Searching for PDFs by content using the command line

Prerequisites

find ~/ -type f -name "*.pdf" -exec pdfgrep -il "MY_SEARCH_STRING" {} + 2>/dev/null

find ~/ - Searches within the user's home directory.
-type f - Looks for regular files.
-name "*.pdf" - Filters for files with a .pdf extension.
-exec pdfgrep -il "MY_SEARCH_STRING" {} + - Runs pdfgrep on each found PDF file:
-i makes the search case-insensitive.
-l only outputs the names of matching files.
2>/dev/null - Suppresses permission errors from directories the user cannot access.

If the search needs to be limited to a specific folder, replace ~/ with the desired directory path.
This method does not search inside image-based PDFs that require OCR processing.
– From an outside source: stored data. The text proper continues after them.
theorem accepted_of {img : Image} (h : ∀ off n, off + n ≤ 5376 → img off n = sliceBytes accepted off n) :
    headerFits img = true ∧ imageStatus img = 0 := by
  obtain ⟨f0, f1, f2, f3, f4, f5, f6, f7⟩ := accepted_fields
  have at_ : ∀ off n v, off + n ≤ 4096 → sliceBytes accepted off n = bytesOfNat n v → v < 256 ^ n →
      natAt (img 0 4096) off n = v := fun off n v hn hs hv => by
    rw [h 0 4096 (by omega)]
    exact natAt_field ((slice_slice _ _ _ _ hn).trans hs) hv
  have g0 := at_ 0 8 1 (by omega) f0 (by decide)
  have g1 := at_ 8 8 0 (by omega) f1 (by decide)
  have g4 := at_ 88 3880 0 (by omega) f4 (Nat.pow_pos (by decide))
  have g5 := at_ 3968 2 1280 (by omega) f5 (by decide)
  have g6 := at_ 3970 126 0 (by omega) f6 (Nat.pow_pos (by decide))
  have fits : headerFits img = true := by simp [headerFits, zeroBytes, g0, g1, g4, g5, g6]
  have e1 : imageField img 8 8 = 0 := field_of ((h 8 8 (by omega)).trans f1) (by decide)
  have e2 : imageField img 16 8 = Config.rollbackFloor.toNat :=
    field_of ((h 16 8 (by omega)).trans f2) Config.rollbackFloor.isLt
  have e3 : imageField img 24 64 = (shake256 []).toNat := field_of ((h 24 64 (by omega)).trans f3) (digest_lt _)
  have e5 : imageField img 3968 2 = 1280 := field_of ((h 3968 2 (by omega)).trans f5) (by decide)
  have body : imageBody img = [] := by rw [imageBody, e1, h 4096 0 (by omega)]; simp [sliceBytes]
  have dg : digestOf img = imageDigestOf Config.rollbackFloor.toNat := by
    have hl : (header Config.rollbackFloor.toNat).length = 4096 := by simp [header, bytesOfNat_length]
    rw [digestOf, body, List.append_nil, h 0 3968 (by omega), imageDigestOf, sliceBytes, accepted, List.drop_zero,
      List.take_append_of_le_length (by omega)]
  have sg : imageSignature img = bytesOfNat 1280 (Config.vendorSignature (imageDigestOf Config.rollbackFloor.toNat)).toNat := by
    rw [imageSignature, e1, e5, h _ _ (by omega)]
    exact f7
  exact ⟨fits, by simp [imageStatus, fits, body, e3, dg, sg, vendorSigned, e2]⟩

/-- The flash holds an accepted image. -/
theorem wit_flash : flashStatus (some accepted) = 0 := by
  obtain ⟨h, h1⟩ := accepted_of (img := sliceBytes accepted) fun _ _ _ => rfl
  obtain ⟨-, f1, -, -, -, f5, -, -⟩ := accepted_fields
  have n1 := natAt_field f1 (by decide)
  have n5 := natAt_field f5 (by decide)
  simp [flashStatus, accepted_length, n1, n5, h1]

theorem memBytes_writeCells {s : State} {loc : Nat} {bs : List Byte} (off n : Nat) (h : off + n ≤ bs.length) :
    memBytes { s with mem := writeCells s.mem loc bs } (loc + off) n = sliceBytes bs off n := by
  induction n generalizing off with
  | zero => simp [memBytes, bytesBy, sliceBytes]
  | succ n ih =>
    have hlt : off < bs.length := by omega
    simp only [memBytes, bytesBy, sliceBytes] at ih ⊢
    rw [Nat.add_assoc, ih (off + 1) (by omega), List.drop_eq_getElem_cons hlt, List.take_succ_cons]
    congr 1
    simp only [memByte, mapGet_writeCells]
    rw [if_pos ⟨by omega, by omega⟩, Nat.add_sub_cancel_left, List.getD_eq_getElem?_getD, List.getElem?_eq_getElem hlt, Option.getD_some]

/-- The host supplies a list of bytes at 0x40000, and RCVR.GO has been written. -/
def supplied (bs : List Byte) : State :=
  { one with mem := writeCells one.mem (locHost 0x40000) bs, rcvr := { busy := true, addr := 0x40, run := 0x40 } }

theorem supplied_room (bs : List Byte) : serviceRoom (supplied bs) = true := by
  have room : ∀ (s : State) m r, serviceRoom { s with mem := m, rcvr := r } = serviceRoom s := fun _ _ _ => rfl
  rw [supplied, room]
  decide +kernel

theorem supplied_image (bs : List Byte) (off n : Nat) (h : off + n ≤ bs.length) :
    hostImage (supplied bs) 0x40 off n = sliceBytes bs off n := by
  have := memBytes_writeCells (s := { one with rcvr := { busy := true, addr := 0x40, run := 0x40 } }) (loc := locHost 0x40000) off n h
  simpa only [hostImage, supplied, locHost, Nat.add_assoc, show (64 : BitVec 40).toNat * 4096 = 0x40000 from rfl] using this

theorem wit_recovery : (∀ bs, (supplied bs).rcvr.busy = true ∧ (supplied bs).rcvr.run = 0x40 ∧ serviceRoom (supplied bs) = true) ∧
    imageStatus (hostImage (supplied accepted) 0x40) = 0 ∧ imageStatus (hostImage (supplied []) 0x40) ≠ 0 :=
  ⟨fun bs => ⟨rfl, rfl, supplied_room bs⟩,
   (accepted_of fun off n h => supplied_image accepted off n (by rw [accepted_length]; exact h)).2, by decide +kernel⟩

end Sys2Proof.Tests
end

section
/-! PROOFS. The register files read back what was written (O52), and what reset leaves (O60). -/

namespace Sys2Proof.RegisterState

open Sys2Proof.Machine

/-- Settles O52, by the laws of the register files. -/
theorem registersReadBack : Obligations.RegistersReadBack := by
  unfold Obligations.RegistersReadBack
  refine ⟨fun t d v r => sget_sset t d r v, sget_zero, fun _ _ => rfl, fun t l d v m r => vget_vset t l m d r v,
    fun t d m k => kget_kset t d k m, fun _ _ => rfl, ?_, ?_, ?_⟩
  · exact fun t d v => ⟨sset_vregs t d v, sset_masks t d v, sset_cc t d v⟩
  · exact fun t l d v => ⟨vset_sregs t l d v, vset_masks t l d v, vset_cc t l d v⟩
  · exact fun t d m => ⟨kset_sregs t d m, kset_vregs t d m, kset_cc t d m⟩

/-- Reset configures partition 0 alone (R392). -/
theorem partOf_reset_of_ne {p : BitVec 4} (h : p ≠ 0) : partOf State.reset p = {} := by
  have hp : p.toNat ≠ 0 := fun he => h (BitVec.eq_of_toNat_eq he)
  simp [partOf, State.reset, mapGet, hp]

theorem queueOf_reset (p : BitVec 4) (q : Nat) : queueOf State.reset p q = {} := by
  by_cases h : p = 0
  · subst h; rfl
  · rw [queueOf, partOf_reset_of_ne h]; rfl

/-- Settles O60: each value is the one that reset gives its field, by computation but for the 15 absent partitions. -/
theorem resetLeaves : Obligations.ResetLeaves := by
  unfold Obligations.ResetLeaves
  have absent : ∀ p : BitVec 4, p ≠ 0 → (partOf State.reset p).en = false ∧ (partOf State.reset p).pclus = 0 ∧
      (partOf State.reset p).asidCount = 0 := fun p h => by
    rw [partOf_reset_of_ne h]; exact ⟨rfl, rfl, rfl⟩
  exact ⟨⟨rfl, rfl⟩, rfl, rfl, rfl, rfl, rfl, rfl, rfl, rfl, rfl, rfl, rfl, rfl, rfl, rfl, rfl, rfl, absent, queueOf_reset,
    fun _ => rfl, fun _ => rfl⟩

end Sys2Proof.RegisterState
end

section
/-! PROOFS. The order of the checks at issue (O33). -/

namespace Sys2Proof.RegisterState

open Sys2Proof.Machine

/-- A stop that the checks at issue find is the stop that follows (R410). -/
theorem issue_checked_stop {i : Instr} {s s1 : State} {x : Stop} (body : State → Eff) (ha : s.team.asked = false)
    (hw : awaitAll s (waitsFor i.uses) = some s1) (hc : checkedAt i s1 body = .stop s1 x) :
    issue i s body = .next (stopAt s s1 x) := by
  simp [issue, checked, ha, hw, hc, Eff.cleaned, conclude]

/-- Settles O33: every instruction is the checks of R410 around an effect of its own, and each check answers before the next
is looked at. -/
theorem issueChecksComeInOrder : Obligations.IssueChecksComeInOrder := by
  unfold Obligations.IssueChecksComeInOrder
  intro i s hi ha
  obtain ⟨body, hexec⟩ := exec_is_issue i s hi
  rw [hexec]
  refine ⟨issue_wait body ha, fun s1 hw => ⟨?breach, ?use, ?source, ?poison⟩⟩
  case breach => exact fun hb => issue_checked_stop body ha hw (by simp [checkedAt, hb])
  case use => exact fun x hb hu => issue_use body ha hw hb hu
  case source => exact fun x hb hu he => issue_checked_stop body ha hw (by simp [checkedAt, hb, hu, he])
  case poison =>
    exact fun hb hu he hp => issue_checked_stop body ha hw (by simp only [checkedAt, hb, hu, he, hp]; rfl)

end Sys2Proof.RegisterState
end

section
/-! PROOFS. Results on their way (R54-R57): what a delivery writes, and what it leaves alone (O53). -/

namespace Sys2Proof.RegisterState

open Sys2Proof.Machine

/-! ### Full/empty and poison bits -/

/-- A bit set or cleared in a word of bits. -/
theorem getLsbD_setBit {n i : Nat} (hi : i < n) (x : BitVec n) (b : Bool) (j : Nat) :
    (if b then x ||| BitVec.ofNat n (2 ^ i) else x &&& ~~~(BitVec.ofNat n (2 ^ i))).getLsbD j =
      if j = i then b else x.getLsbD j := by
  by_cases hj : j < n
  · have hbit : (BitVec.ofNat n (2 ^ i)).getLsbD j = decide (i = j) := by
      rw [BitVec.getLsbD_ofNat, Nat.testBit_two_pow, decide_eq_true hj, Bool.true_and]
    cases b with
    | false => rw [if_neg Bool.false_ne_true, BitVec.getLsbD_and, BitVec.getLsbD_not, hbit]; grind
    | true => rw [if_pos rfl, BitVec.getLsbD_or, hbit]; grind
  · rw [BitVec.getLsbD_of_ge _ _ (by omega), BitVec.getLsbD_of_ge _ _ (by omega), if_neg (by omega)]

theorem getLsbD_setBit64 (x : BitVec 64) (r q : SReg) (b : Bool) :
    (setBit64 x r.toNat b).getLsbD q.toNat = if q = r then b else x.getLsbD q.toNat := by
  rw [setBit64, getLsbD_setBit (r.isLt : r.toNat < 64)]
  simp only [BitVec.toNat_inj]

theorem getLsbD_setBit128 (x : BitVec 128) (r q : VReg) (b : Bool) :
    (setBit128 x r.toNat b).getLsbD q.toNat = if q = r then b else x.getLsbD q.toNat := by
  rw [setBit128, getLsbD_setBit (r.isLt : r.toNat < 128)]
  simp only [BitVec.toNat_inj]

theorem markEmpty_scal (t : Team) {r : SReg} (h : r ≠ 0) (e : Bool) :
    markEmpty t (.scal r) e = { t with sEmpty := setBit64 t.sEmpty r.toNat e } := if_neg h
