-- ==== Sys2Proof/Machine/Dispatch.lean ====
section
/-! DEFINITION. The dispatch of spec/40_step.md R126: one arm per instruction, each one call of the rule that
30_encoding.md R96 names for it. `exec i s` is the whole Step of the instruction `i` in a state whose PC is its
address. -/

namespace Sys2Proof.Machine

def exec (i : Instr) (s : State) : Host.Outcome State Fault Refusal :=
  match i with
  | .cls => Sys2Proof.Machine.execCls s
  | .ret => Sys2Proof.Machine.execRet s
  | .jp nnn => Sys2Proof.Machine.execJp nnn s
  | .call nnn => Sys2Proof.Machine.execCall nnn s
  | .seVB x nn => Sys2Proof.Machine.execSeVB x nn s
  | .sneVB x nn => Sys2Proof.Machine.execSneVB x nn s
  | .seVV x y => Sys2Proof.Machine.execSeVV x y s
  | .ldVB x nn => Sys2Proof.Machine.execLdVB x nn s
  | .addVB x nn => Sys2Proof.Machine.execAddVB x nn s
  | .ldVV x y => Sys2Proof.Machine.execLdVV x y s
  | .orVV x y => Sys2Proof.Machine.execOrVV x y s
  | .andVV x y => Sys2Proof.Machine.execAndVV x y s
  | .xorVV x y => Sys2Proof.Machine.execXorVV x y s
  | .addVV x y => Sys2Proof.Machine.execAddVV x y s
  | .sub x y => Sys2Proof.Machine.execSub x y s
  | .shr x y => Sys2Proof.Machine.execShr x y s
  | .subn x y => Sys2Proof.Machine.execSubn x y s
  | .shl x y => Sys2Proof.Machine.execShl x y s
  | .sneVV x y => Sys2Proof.Machine.execSneVV x y s
  | .ldI nnn => Sys2Proof.Machine.execLdI nnn s
  | .jpV0 nnn => Sys2Proof.Machine.execJpV0 nnn s
  | .rnd x nn => Sys2Proof.Machine.execRnd x nn s
  | .drw x y n => Sys2Proof.Machine.execDrw x y n s
  | .skp x => Sys2Proof.Machine.execSkp x s
  | .sknp x => Sys2Proof.Machine.execSknp x s
  | .ldVDT x => Sys2Proof.Machine.execLdVDT x s
  | .ldVK x => Sys2Proof.Machine.execLdVK x s
  | .ldDTV x => Sys2Proof.Machine.execLdDTV x s
  | .ldSTV x => Sys2Proof.Machine.execLdSTV x s
  | .addIV x => Sys2Proof.Machine.execAddIV x s
  | .ldFV x => Sys2Proof.Machine.execLdFV x s
  | .ldBV x => Sys2Proof.Machine.execLdBV x s
  | .ldMV x => Sys2Proof.Machine.execLdMV x s
  | .ldVM x => Sys2Proof.Machine.execLdVM x s

end Sys2Proof.Machine
end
If the PDFs contain scanned images rather than selectable text, use OCR to extract text before searching:

First, install the necessary tool for OCR:

brew install tesseract poppler

Then, use the following command to search for the term "MY_SEARCH_STRING" in PDFs:

for file in $(find ~/ -type f -name "*.pdf"); do
    pdftotext "$file" - | grep -il "MY_SEARCH_STRING" && echo "$file"
done

pdftotext "$file" - - Extracts text from the PDF.
grep -il "MY_SEARCH_STRING" - Searches for the term within the extracted text.

Ensure pdfgrep and OCR tools (tesseract, poppler) are installed.
If the search needs to be limited to a specific folder, replace ~/ with the desired directory path.
This method enables searching inside both text-based and image-based PDFs.